Actually, this should be "h = (h << 7) - h + *k++". It would be faster 
to multiply by 129, then it would become "h += (h << 7) + *k++".

>> whereas the 97 version probably needs a
>>multiplication.
>>
Interestingly, the multiplication that converts to a shift-plus-add can 
be faster even without optimization, because (presumably) executing the 
instruction itself takes less time.

>> For a tight loop this may make a
>>difference. Since the hash loops 4 times, the
>>compiler
>>may even unroll the loop.
>>
I fully expect the compiler to unroll this.

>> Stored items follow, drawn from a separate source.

-- ==== Sys2Proof/Machine/Services.lean ====
section
/-! DEFINITION. The service protocol: what an address names, the front checks of R71, ownership, reads, writes, block
transfers, commits and ABORT, and how a request reaches the dictionary service (R32, R39, R40, R48, R52 to R59, R68 to R74,
R95, R409, R485 to R489, R503 to R505, R541). -/
namespace Sys2Proof.Machine

/-! ## What an address names (R39, R40, R51, R409) -/

inductive Named where
  | absent (st : Status)
  | count (n : Nat)
  | base (o : Obj) (u k : Nat)
  | user (e : UserEntry)
  deriving DecidableEq, Repr, Inhabited

/-- Sub-indices that a user index declares. -/
def State.userSubs (s : State) (index : BitVec 16) : List Nat :=
  if !s.cfg.loaded then [] else (upto 256).filter (fun k => (s.userEntry ⟨index, BitVec.ofNat 8 k⟩).isSome)

/-- A user index with several entries reads its highest sub-index at sub-index 0 (R39). -/
def State.namedUser (s : State) (a : Addr) : Named :=
  match s.userEntry a with
  | some e => .user e
  | none =>
    match (s.userSubs a.index).getLast? with
    | none => .absent .noObject
    | some n => if a.sub == 0 && 0 < n then .count n else .absent .noSub

def State.named (s : State) (a : Addr) : Named :=
  if 0x6000 ≤ a.index.toNat && a.index.toNat ≤ 0x6FFF then s.namedUser a
  else match target a with
    | .noObject => .absent .noObject
    | .noSub => .absent .noSub
    | .count n => .count n
    | .entry o u k => .base o u k

def Named.acc : Named → Access
  | .base o _ _ => o.row.acc
  | .user e => e.acc
  | _ => .con

def Named.size : Named → Nat
  | .base o _ _ => o.row.size
  | .user e => e.size
  | _ => 1

def Named.isDom : Named → Bool
  | .base o _ _ => o.row.type == .dom
  | _ => false

def Named.isVstr : Named → Bool
  | .base o _ _ => o.row.type == .vstr
  | _ => false

def Named.is (n : Named) (o : Obj) : Bool :=
  match n with
  | .base o' _ _ => o' == o
  | _ => false

def abortAddr : Addr := ⟨0x2000, 6⟩
def commitAddr : Addr := ⟨0x2000, 5⟩
def ownerAddr' : Addr := ⟨0x2000, 4⟩

/-! ## The front checks: steps 1 to 6 of R71 -/

/-- The requester may not write (R52, R53, R54): the exceptions are CONTROL_OWNER while nobody owns control, and a
management write of 1 that claims unclaimed management ownership. -/
def State.lockedOut (s : State) (src : Src) (n : Named) (v : Nat) : Bool :=
  let owner := s.rd .controlOwner
  if owner == 0 then !n.is .controlOwner
  else if owner == 1 && s.ctl.ownerAddr.isNone then !(!isHost src && n.is .controlOwner && v == 1)
  else !s.owns src

/-- An ABORT is exempt from ownership and from the state checks (R52, R71, R87). -/
def Named.isAbort (n : Named) (v : Nat) : Bool := n.is .abort || (n.is .siteCommand && v == 6)

/-- While the main die is off or in reset, what the Rim serves (R36, R504, R527). -/
def rimServes (a : Addr) (write : Bool) : Bool :=
  let i := a.index.toNat
  let k := a.sub.toNat
  (decide (0x1100 ≤ i) && decide (i ≤ 0x11FF)) || (i == 0x2000 && (k == 4 || k == 6)) || (i == 0x2100 && decide (1 ≤ k) && decide (k ≤ 8))
    || (!write && ((decide (0x1000 ≤ i) && decide (i ≤ 0x10FF)) || (i == 0x2000 && k == 1) || (i == 0x2101 && k == 7)
      || (i == 0x2102 && (k == 4 || k == 5)) || (i == 0x2401 && k == 1) || (i == 0x2700 && (k == 0xF || k == 0x10))
      || (decide (0x2900 ≤ i) && decide (i ≤ 0x29FF))))

/-- The form of one request: whether it writes, whether it is a BLOCK service, its LENGTH, and for a block its start and
TOTAL; the value of a scalar write. -/
structure Form where
  write : Bool
  block : Bool
  len : Nat
  off : Nat := 0
  total : Nat := 0
  v : Nat := 0
  deriving DecidableEq, Repr, Inhabited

>> Depending on processor and
>>byte alignment issues, this may even reduce to
>>loading
>>the 4 bytes into memory in one operation and
>>subtracting a constant from the result. This is
>>orders
>>of magnitudes faster than looping 4 times doing
>>multiplications with 97 and adding a constant each
>>time.
>>
"Orders of magniture" may be right for the hash function itself, but 
that's just a small part of the total calculation.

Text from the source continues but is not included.